The black line turned off the main tracks a little ways ahead, where there was a shadowed recess in the wall. Shizuku stopped, grabbed Terra’s robe, and pointed at the spot where it disappeared.

“Through there?” Terra turned to Wilbur. “What’s in there?” 

“It’s a maintenance access so we can service the machinery and disassemble the ride.”

Both flashlights swung in, illuminating the interior of the maintenance space. In the largest open area a corpse wearing a polka dot dress floated above a spell circle inscribed with dark energy that sparked with red light.

Shizuku released her spell. “Now I see why the spell is still operating. The corpse is maintaining a necromantic loop.”

“Aw, Gerty.” Wilbur moaned softly.

“Do you know her?” Terra asked with surprising gentleness.

“Gerty’s our bookkeeper. I hadn’t seen her all day today. Thought she was sick. Her stomach never has worked just right.”

“Did she have family?” Shizuku asked.

“We were all her family, but no kids or husband if that’s what you mean. She was devoted to the carnival. Gerty worked here since she was fourteen.” Wilbur sniffed and wiped his eyes.

“Perhaps you’d like to wait outside?” Terra said. “It won’t take us long to deal with this. I’m afraid the police will want to examine your friend’s body.”

“I understand. And I think I will take you up on your offer and wait outside.
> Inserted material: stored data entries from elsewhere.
-- ==== Sys2Proof/Machine/ScanKeypad.lean ====
section
/-! DEFINITION. The 13 keypad entries of the dispatch map (41_decoder_characters.md R188 to R201). -/

namespace Sys2Proof.Machine

/-- The entry SC.KP_7 (41_decoder_characters.md R189). -/
def rowScKp7 : Row := ⟨.neutral, 0x47, .keypad (some 0x37)⟩

/-- SC.KP_7 (41_decoder_characters.md R189). -/
def execScKp7 (s : State) : Outcome := runScanRow rowScKp7 s

/-- The entry SC.KP_8 (41_decoder_characters.md R190). -/
def rowScKp8 : Row := ⟨.neutral, 0x48, .keypad (some 0x38)⟩

/-- SC.KP_8 (41_decoder_characters.md R190). -/
def execScKp8 (s : State) : Outcome := runScanRow rowScKp8 s

/-- The entry SC.KP_9 (41_decoder_characters.md R191). -/
def rowScKp9 : Row := ⟨.neutral, 0x49, .keypad (some 0x39)⟩

/-- SC.KP_9 (41_decoder_characters.md R191). -/
def execScKp9 (s : State) : Outcome := runScanRow rowScKp9 s

/-- The entry SC.KP_MINUS (41_decoder_characters.md R192). -/
def rowScKpMinus : Row := ⟨.neutral, 0x4A, .keypad Config.kpMinusOut⟩

/-- SC.KP_MINUS (41_decoder_characters.md R192). -/
def execScKpMinus (s : State) : Outcome := runScanRow rowScKpMinus s

/-- The entry SC.KP_4 (41_decoder_characters.md R193). -/
def rowScKp4 : Row := ⟨.neutral, 0x4B, .keypad (some 0x34)⟩

/-- SC.KP_4 (41_decoder_characters.md R193). -/
def execScKp4 (s : State) : Outcome := runScanRow rowScKp4 s

/-- The entry SC.KP_5 (41_decoder_characters.md R194). -/
def rowScKp5 : Row := ⟨.neutral, 0x4C, .keypad (some 0x35)⟩

/-- SC.KP_5 (41_decoder_characters.md R194). -/
def execScKp5 (s : State) : Outcome := runScanRow rowScKp5 s

/-- The entry SC.KP_6 (41_decoder_characters.md R195). -/
def rowScKp6 : Row := ⟨.neutral, 0x4D, .keypad (some 0x36)⟩

/-- SC.KP_6 (41_decoder_characters.md R195). -/
def execScKp6 (s : State) : Outcome := runScanRow rowScKp6 s

/-- The entry SC.KP_PLUS (41_decoder_characters.md R196). -/
def rowScKpPlus : Row := ⟨.neutral, 0x4E, .keypad Config.kpPlusOut⟩

/-- SC.KP_PLUS (41_decoder_characters.md R196). -/
def execScKpPlus (s : State) : Outcome := runScanRow rowScKpPlus s

/-- The entry SC.KP_1 (41_decoder_characters.md R197). -/
def rowScKp1 : Row := ⟨.neutral, 0x4F, .keypad (some 0x31)⟩

/-- SC.KP_1 (41_decoder_characters.md R197). -/
def execScKp1 (s : State) : Outcome := runScanRow rowScKp1 s

/-- The entry SC.KP_2 (41_decoder_characters.md R198). -/
def rowScKp2 : Row := ⟨.neutral, 0x50, .keypad (some 0x32)⟩

/-- SC.KP_2 (41_decoder_characters.md R198). -/
def execScKp2 (s : State) : Outcome := runScanRow rowScKp2 s

/-- The entry SC.KP_3 (41_decoder_characters.md R199). -/
def rowScKp3 : Row := ⟨.neutral, 0x51, .keypad (some 0x33)⟩

/-- SC.KP_3 (41_decoder_characters.md R199). -/
def execScKp3 (s : State) : Outcome := runScanRow rowScKp3 s

/-- The entry SC.KP_0 (41_decoder_characters.md R200). -/
def rowScKp0 : Row := ⟨.neutral, 0x52, .keypad (some 0x30)⟩

/-- SC.KP_0 (41_decoder_characters.md R200). -/
def execScKp0 (s : State) : Outcome := runScanRow rowScKp0 s

/-- The entry SC.KP_PERIOD (41_decoder_characters.md R201). -/
def rowScKpPeriod : Row := ⟨.neutral, 0x53, .keypad (some 0x2E)⟩

/-- SC.KP_PERIOD (41_decoder_characters.md R201). -/
def execScKpPeriod (s : State) : Outcome := runScanRow rowScKpPeriod s

end Sys2Proof.Machine
end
Be gentle. Gerty was a good girl.” Wilbur fled the maintenance room.

When Wilbur had made himself scarce the two wizards shared a look. “This isn’t going to be easy,” Shizuku said. “The dark magic has latched on to the body. Whoever set this trap did a poor job of it.”

“It’s an ugly casting, no doubt, but it did what the wizard wanted it to so you can’t call it a complete failure. Whoever is responsible probably didn’t care what happened after the hounds were summoned and the zombies raised.”
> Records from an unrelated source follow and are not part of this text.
-- ==== Sys2Proof/Tests/Slice0.lean ====
section
/-! SUPPORT. Tests: the checks of well-formedness, the decoding of words written out from the encoding tables, one-step
tests whose expected values are those of 95_test_vectors.md, and for each statement with hypotheses a state and operands
that meet them. -/

namespace Sys2Proof.Tests

open Sys2Proof Sys2Proof.Machine

/-! ### Well-formedness -/

theorem test_wellFormed_refuses_surrogate : (Instr.putchar 0xD800).wellFormed = false := by decide

theorem test_wellFormed_refuses_above_unicode : (Instr.putchar 0x110000).wellFormed = false := by decide

theorem test_wellFormed_refuses_none_at_a_keyed_key : (Instr.scNone 0x0E0).wellFormed = false := by decide

theorem test_wellFormed_accepts_the_bounds :
    (Instr.putchar 0xD7FF).wellFormed = true ∧ (Instr.putchar 0xE000).wellFormed = true ∧
      (Instr.putchar 0x10FFFF).wellFormed = true ∧ (Instr.scNone 0x1E0).wellFormed = true := by decide

/-! ### Decoding: every row's word, from 30_encoding.md R73 and R78 to R82 -/

def controlWords : List (ScanKey × Instr) :=
  [(0x0E0, .scPrefix), (0x01D, .scLctrlMk), (0x09D, .scLctrlBk), (0x11D, .scRctrlMk), (0x19D, .scRctrlBk),
   (0x02A, .scLshiftMk), (0x0AA, .scLshiftBk), (0x036, .scRshiftMk), (0x0B6, .scRshiftBk), (0x038, .scLaltMk),
   (0x0B8, .scLaltBk), (0x138, .scRaltMk), (0x1B8, .scRaltBk), (0x15B, .scLsuperMk), (0x1DB, .scLsuperBk),
   (0x15C, .scRsuperMk), (0x1DC, .scRsuperBk), (0x03A, .scCapsMk), (0x0BA, .scCapsBk), (0x045, .scNumMk),
   (0x0C5, .scNumBk), (0x046, .scScrollMk), (0x0C6, .scScrollBk)]

def printableWords : List (ScanKey × Instr) :=
  [(0x002, .scK1), (0x003, .scK2), (0x004, .scK3), (0x005, .scK4), (0x006, .scK5),
   (0x007, .scK6), (0x008, .scK7), (0x009, .scK8), (0x00A, .scK9), (0x00B, .scK0),
   (0x00C, .scKMinus), (0x00D, .scKEqual), (0x010, .scKQ), (0x011, .scKW), (0x012, .scKE),
   (0x013, .scKR), (0x014, .scKT), (0x015, .scKY), (0x016, .scKU), (0x017, .scKI),
   (0x018, .scKO), (0x019, .scKP), (0x01A, .scKLbracket), (0x01B, .scKRbracket), (0x01E, .scKA),
   (0x01F, .scKS), (0x020, .scKD), (0x021, .scKF), (0x022, .scKG), (0x023, .scKH),
   (0x024, .scKJ), (0x025, .scKK), (0x026, .scKL), (0x027, .scKSemicolon), (0x028, .scKQuote),
   (0x029, .scKBacktick), (0x02B, .scKBackslash), (0x02C, .scKZ), (0x02D, .scKX), (0x02E, .scKC),
   (0x02F, .scKV), (0x030, .scKB), (0x031, .scKN), (0x032, .scKM), (0x033, .scKComma),
   (0x034, .scKPeriod), (0x035, .scKSlash)]

def keypadWords : List (ScanKey × Instr) :=
  [(0x047, .scKp7), (0x048, .scKp8), (0x049, .scKp9), (0x04A, .scKpMinus), (0x04B, .scKp4),
   (0x04C, .scKp5), (0x04D, .scKp6), (0x04E, .scKpPlus), (0x04F, .scKp1), (0x050, .scKp2),
   (0x051, .scKp3), (0x052, .scKp0), (0x053, .scKpPeriod)]

def functionalWords : List (ScanKey × Instr) :=
  [(0x039, .scSpace), (0x01C, .scEnter), (0x11C, .scXenter), (0x00E, .scBksp), (0x00F, .scTab),
   (0x001, .scEsc)]

theorem test_decode_control_rows : ∀ p ∈ controlWords, decode (.key p.1) = .ok p.2 := by decide

theorem test_decode_printable_rows : ∀ p ∈ printableWords, decode (.key p.1) = .ok p.2 := by decide

theorem test_decode_keypad_rows : ∀ p ∈ keypadWords, decode (.key p.1) = .ok p.2 := by decide

theorem test_decode_functional_rows : ∀ p ∈ functionalWords, decode (.key p.1) = .ok p.2 := by decide

/-- Bit 8 of a key is the state, bits 7:0 the byte (R72): 1 and 0001_1100 is the extended Enter. -/
theorem test_decode_bits_of_a_key :
    decode (.key 0b100011100) = .ok .scXenter ∧ decode (.key 0b000011100) = .ok .scEnter ∧
      decode (.key 0b110011101) = .ok .scRctrlBk ∧ decode (.key 0b010011101) = .ok .scLctrlBk := by decide

/-- Keys 0x000, 0x037 (keypad asterisk), 0x03B (F1), 0x097 (a break), 0x117 and 0x1E0 have no row (R81). -/
theorem test_decode_unmatched_keys :
    ∀ k ∈ [(0x000 : ScanKey), 0x037, 0x03B, 0x097, 0x117, 0x12A, 0x1E0], decode (.key k) = .ok (.scNone k) := by decide

/-- The command words of R82, those of 95_test_vectors.md section 3 among them. -/
theorem test_decode_commands :
    decode (.word 0x0000004F) = .ok (.putchar 0x4F) ∧ decode (.word 0x0010FFFF) = .ok (.putchar 0x10FFFF) ∧
    decode (.word 0x10000000) = .ok .newline ∧ decode (.word 0x2001055A) = .ok (.writeAt 5 1 0x5A) ∧
    decode (.word 0x30000000) = .ok .clear ∧ decode (.word 0x4000001F) = .ok (.setColor 0x1F) ∧
    decode (.word 0x50000F0E) = .ok (.setShape 14 15) ∧ decode (.word 0x60000000) = .ok .updateCursor ∧
    decode (.word 0x70000000) = .ok .getChar ∧ decode (.word 0x80000000) = .ok .getLine ∧
    decode (.word 0x90000000) = .ok .lock ∧ decode (.word 0xA0000000) = .ok .unlock ∧
    decode (.word 0xB0000000) = .ok .forceLock ∧ decode (.word 0xC0000000) = .ok .leReset ∧
    decode (.word 0xD000002A) = .ok (.advance 0x2A) ∧ decode (.word 0xE0000001) = .ok (.cmdReservedE 1) ∧
    decode (.word 0xFFFFFFFF) = .ok (.cmdReservedF 0xFFFFFFF) := by decide

/-- The bits of a WRITE_AT word (R82): op 0010, bits 27:24 zero, y 23:16, x 15:8, glyph 7:0; and of a SETSHAPE word: op
0101, end 12:8, start 5:0. -/
theorem test_decode_bits_of_a_command :
    decode (.word 0b00100000000110000100111101011000) = .ok (.writeAt 79 24 0x58) ∧
      decode (.word 0b01010000000000000001111100111111) = .ok (.setShape 63 31) := by decide

/-- Words that spell no command (R83): a set bit outside the fields, a surrogate, a value above 0x10FFFF. -/
theorem test_decode_rejections :
    decode (.word 0x10000001) = .error (.nonZeroReservedBits 0x10000001) ∧
    decode (.word 0x00200000) = .error (.nonZeroReservedBits 0x00200000) ∧
    decode (.word 0x21000000) = .error (.nonZeroReservedBits 0x21000000) ∧
    decode (.word 0x40000100) = .error (.nonZeroReservedBits 0x40000100) ∧
    decode (.word 0x50000040) = .error (.nonZeroReservedBits 0x50000040) ∧
    decode (.word 0x50002000) = .error (.nonZeroReservedBits 0x50002000) ∧
    decode (.word 0xD0000100) = .error (.nonZeroReservedBits 0xD0000100) ∧
    decode (.word 0x0000D800) = .error (.notScalarValue 0x0000D800) ∧
    decode (.word 0x00110000) = .error (.notScalarValue 0x00110000) := by decide

theorem test_writeByte_shares_the_word :
    encode (.writeByte 5 1 0x5A) = .word 0x2001055A ∧ decode (.word 0x2001055A) = .ok (Instr.writeByte 5 1 0x5A).canonical := by
  decide

theorem test_decodeTableWord :
    decodeTableWord 16 0x0E0 = some .scPrefix ∧ decodeTableWord 16 0x11C = some .scXenter ∧
      decodeTableWord 16 0x200 = none ∧ decodeTableWord 32 0x0E0 = some (.putchar 0xE0) ∧
      decodeTableWord 32 0x10000001 = none := by decide

/-! ### One step: helpers -/

/-- The state after one step on a table word placed as the next operation, tested with `p`. -/
def stepTest (s : State) (nbits w : Nat) (p : State → Bool) : Bool :=
  match step (s.withFetchWord nbits w) with
  | .next t => p t
  | _ => false

/-- A read of cell `i` answers `v`. -/
def cellIs (s : State) (i : Nat) (v : CellWord) : Bool :=
  match cellRead i s with
  | .ok w => w == v
  | .error _ => false

/-- How a step on a table word placed as the next operation stops, if it does. -/
def stopOf (s : State) (nbits w : Nat) : Option (Fault ⊕ Refusal) :=
  match step (s.withFetchWord nbits w) with
  | .fault f => some (.inl f)
  | .refused r => some (.inr r)
  | .next _ => none

/-- The reset state with the cursor at (x, y). -/
def cursorAt (x : BitVec 7) (y : BitVec 5) : State := { State.reset with cursorX := x, cursorY := y }

/-- The reset state with the flags of a 14-bit word (10_state.md R15). -/
def flagged (w : BitVec 14) : State := { State.reset with mods := Mods.ofWord w }

/-- The reset state with one keyboard answer to come. -/
def polled (status data : Byte) : State :=
  { State.reset with kbd := { State.reset.kbd with pending := [⟨status, data⟩] } }

/-- A state with the line buffer holding `bs`. -/
def typed (s : State) (bs : List Byte) : State :=
  { s with line := Vector.ofFn fun i => bs.getD i.val 0, len := BitVec.ofNat 8 bs.length }

/-- An aborted, locked state. -/
def abortedState : State := { State.reset with locked := true, aborted := true, abortCause := 2 }

/-! ### One step: the decoder (95_test_vectors.md 2.1 to 2.6) -/

theorem test_step_prefix :
    stepTest State.reset 16 0x0E0 (fun t => t.dstate == .extendedPrefixSeen && t.result == .character none) = true := by
  decide

/-- From no flag set, each make sets its own flag. -/
theorem test_step_modifier_makes :
    ∀ p ∈ [(0x01D, (0x0001 : BitVec 14)), (0x11D, 0x0002), (0x02A, 0x0004), (0x036, 0x0008), (0x038, 0x0010), (0x138, 0x0020),
        (0x15B, 0x0040), (0x15C, 0x0080)],
      stepTest State.reset 16 p.1 (fun t => t.mods.toWord == p.2 && t.dstate == .neutral) = true := by decide

/-- From every flag set, each break clears its own flag. -/
theorem test_step_modifier_breaks :
    ∀ p ∈ [(0x09D, (0x3FFE : BitVec 14)), (0x19D, 0x3FFD), (0x0AA, 0x3FFB), (0x0B6, 0x3FF7), (0x0B8, 0x3FEF), (0x1B8, 0x3FDF),
        (0x1DB, 0x3FBF), (0x1DC, 0x3F7F)],
      stepTest (flagged 0x3FFF) 16 p.1 (fun t => t.mods.toWord == p.2 && t.result == .character none) = true := by decide

/-- Lock makes from no flag set, and with the key held down; lock breaks. -/
theorem test_step_lock_keys :
    ∀ p ∈ [((0x0000 : BitVec 14), 0x03A, (0x1200 : BitVec 14)), (0x1200, 0x03A, 0x1200), (0x1200, 0x0BA, 0x0200), (0x0200, 0x03A, 0x1000),
        (0x0000, 0x045, 0x0900), (0x0900, 0x0C5, 0x0100), (0x0000, 0x046, 0x2400), (0x2400, 0x0C6, 0x0400)],
      stepTest (flagged p.1) 16 p.2.1 (fun t => t.mods.toWord == p.2.2) = true := by decide

/-- Every printable row: unshifted from reset, shifted with Shift, unshifted again with Shift and CapsLock. -/
theorem test_step_printable_rows :
    ∀ r ∈ Claims.printableTable,
      stepTest State.reset 16 r.2.1.toNat (fun t => t.result == .character (some r.2.2.1)) = true ∧
      stepTest (flagged 0x0004) 16 r.2.1.toNat (fun t => t.result == .character (some r.2.2.2)) = true ∧
      stepTest (flagged 0x0208) 16 r.2.1.toNat (fun t => t.result == .character (some r.2.2.1)) = true := by decide

/-- CapsLock alone gives `!` for the key of 1 (the source's remark, S9); both Shifts held give `I` for the key of i. -/
theorem test_step_shifted_examples :
    stepTest (flagged 0x0200) 16 0x002 (fun t => t.result == .character (some 0x21)) = true ∧
      stepTest (flagged 0x000C) 16 0x017 (fun t => t.result == .character (some 0x49)) = true := by decide

/-- Every keypad row: nothing without NumLock; with it, whatever else is held, its digit. -/
theorem test_step_keypad_rows :
    ∀ p ∈ [(0x047, some (0x37 : Character)), (0x048, some 0x38), (0x049, some 0x39), (0x04A, none), (0x04B, some 0x34),
        (0x04C, some 0x35), (0x04D, some 0x36), (0x04E, none), (0x04F, some 0x31), (0x050, some 0x32), (0x051, some 0x33),
        (0x052, some 0x30), (0x053, some 0x2E)],
      stepTest (flagged 0x0204) 16 p.1 (fun t => t.result == .character none) = true ∧
      stepTest (flagged 0x0305) 16 p.1 (fun t => t.result == .character p.2) = true := by decide

/-- Every functional row, from reset and with Control, Shift and CapsLock on. -/
theorem test_step_functional_rows :
    ∀ p ∈ [(0x039, (0x20 : Character)), (0x01C, 0x0A), (0x11C, 0x0A), (0x00E, 0x08), (0x00F, 0x09), (0x001, 0x1B)],
      stepTest State.reset 16 p.1 (fun t => t.result == .character (some p.2)) = true ∧
      stepTest (flagged 0x0205) 16 p.1 (fun t => t.result == .character (some p.2) && t.dstate == .neutral) = true := by decide

theorem test_step_unmatched :
    stepTest State.reset 16 0x097 (fun t => t.result == .character none && t.mods == Mods.none) = true ∧
      stepTest State.reset 16 0x12A (fun t => t.dstate == .neutral && t.mods == Mods.none) = true := by decide

/-- ADVANCE 0x1C is Enter in both states; a second 0xE0 is no prefix (D6). -/
theorem test_step_advance :
    stepTest { State.reset with dstate := .extendedPrefixSeen } 32 0xD000001C
      (fun t => t.result == .character (some 0x0A) && t.dstate == .neutral) = true ∧
    stepTest { State.reset with dstate := .extendedPrefixSeen } 32 0xD00000E0
      (fun t => t.result == .character none && t.dstate == .neutral) = true := by decide

/-! ### One step: the display (95_test_vectors.md 2.7 to 2.9) -/

theorem test_step_putchar_glyph :
    stepTest (cursorAt 79 0) 32 0x0000007A
      (fun t => cellIs t 79 0x077A && t.cursorX == 0 && t.cursorY == 1 && t.crtc.offsetLow == 0x50) = true := by
  decide

theorem test_step_putchar_controls :
    stepTest (cursorAt 5 3) 32 0x0A (fun t => t.cursorX == 0 && t.cursorY == 4 && t.crtc.offsetHigh == 0x01 && t.crtc.offsetLow == 0x40)
      = true ∧
    stepTest (cursorAt 5 3) 32 0x0D (fun t => t.cursorX == 0 && t.cursorY == 3 && t.crtc.offsetLow == 0xF0) = true ∧
    stepTest (cursorAt 4 0) 32 0x09 (fun t => t.cursorX == 8 && t.cursorY == 0 && t.cells == []) = true ∧
    stepTest (cursorAt 76 2) 32 0x09 (fun t => t.cursorX == 0 && t.cursorY == 3 && t.crtc.offsetLow == 0xF0) = true := by decide

theorem test_step_putchar_last_cell :
    stepTest (cursorAt 79 24) 32 0x51
      (fun t => cellIs t 1919 0x0751 && cellIs t 1920 0x0720 && t.cursorX == 0 && t.cursorY == 24) = true := by
  decide +kernel

/-- The glyphs at the bounds of each range (R221, R222): a control character, 0x20, 0x7E, 0x7F, the first above it. -/
theorem test_glyphs :
    resolve 0x08 = Config.replacementGlyph ∧ resolve 0x1F = Config.replacementGlyph ∧ resolve 0x20 = 0x20 ∧
      resolve 0x7E = 0x7E ∧ resolve 0x7F = Config.replacementGlyph ∧
      resolve 0x80 = (Config.extraGlyph 0x80).getD Config.replacementGlyph := ⟨rfl, rfl, rfl, rfl, rfl, rfl⟩

/-- No step for a cell index of 2000, read or written (20_memory.md R44). -/
theorem test_cell_2000_is_stuck :
    cellRead 2000 State.reset = .error (.stuck (.cellIndexOutOfRange 2000)) ∧
      cellWrite 2000 0x0741 State.reset = .error (.stuck (.cellIndexOutOfRange 2000)) ∧
      cellIs { State.reset with cells := storeCells [] 1999 [0x0741] } 1999 0x0741 = true := ⟨rfl, rfl, by decide⟩

theorem test_step_newline :
    stepTest (cursorAt 17 5) 32 0x10000000 (fun t => t.cursorX == 0 && t.cursorY == 6 && t.crtc == State.reset.crtc) = true := by
  decide

/-- Rows move with their attributes; the new row takes the current colour. -/
theorem test_step_newline_scrolls :
    stepTest { cursorAt 17 24 with currentColor := 0x1E, cells := storeCells (storeCells [] 80 [0x0741]) 1999 [0x4F5A] } 32 0x10000000
      (fun t => cellIs t 0 0x0741 && cellIs t 1919 0x4F5A && cellIs t 1920 0x1E20 &&
        cellIs t 1999 0x1E20 && t.cursorY == 24) = true := by decide +kernel

theorem test_step_updateCursor :
    stepTest (cursorAt 79 24) 32 0x60000000 (fun t => t.crtc.offsetLow == 0xCF && t.crtc.offsetHigh == 0x07 && t.crtc.index == 0x0E)
      = true ∧
    stepTest (cursorAt 16 3) 32 0x60000000
      (fun t => t.trace == [.write8 0x3D5 0x01, .write8 0x3D4 0x0E, .write8 0x3D5 0x00, .write8 0x3D4 0x0F]) = true := by decide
“Maybe not.” Shizuku pursed her lips. “But if we don’t break the spell and dissipate the necromantic energy properly the body will explode and release a lethal miasma over a square mile at least. It could kill thousands.”

“Well, we’ll just have to do the job right. How do you want to handle it?” Terra asked.

“I’m weakest in dark magic so you should disable the spell circle. I’ll craft a siphon of wind and light to disperse the gathered energy well above the city. Worst case we end up with a few dead birds and acid rain.”

“Given the alternative, I can live with that. How long do you need to construct the siphon?”

“Fifteen minutes.”

“Let’s begin.”

Shizuku tried to block out the guttural demonic language Terra used to unravel the spell circle. While she got excellent grades at the academy, Shizuku had never managed even the most basic of dark spells. She simply couldn’t get the magic to work for her. It was like her body rejected the Infernal power out of hand.

She began her casting by crafting a framework of light magic running from just above the circle, down the tunnel and out into the sky. That was the easy part. Next she switched to wind magic and conjured what amounted to a contained tornado inside the framework. Finally she bound the two spells together to make a stronger, cohesive whole. Not the most complex spell she’d ever created, but challenging enough given the circumstances.

A chill ran through her and she turned her attention to Terra. The circle had partly broken and wisps of dark energy oozed out of the body’s eyes and mouth. The crimson flecks were promptly sucked up into Shizuku’s funnel. Everything seemed to be working the way it should. So why was she so worried?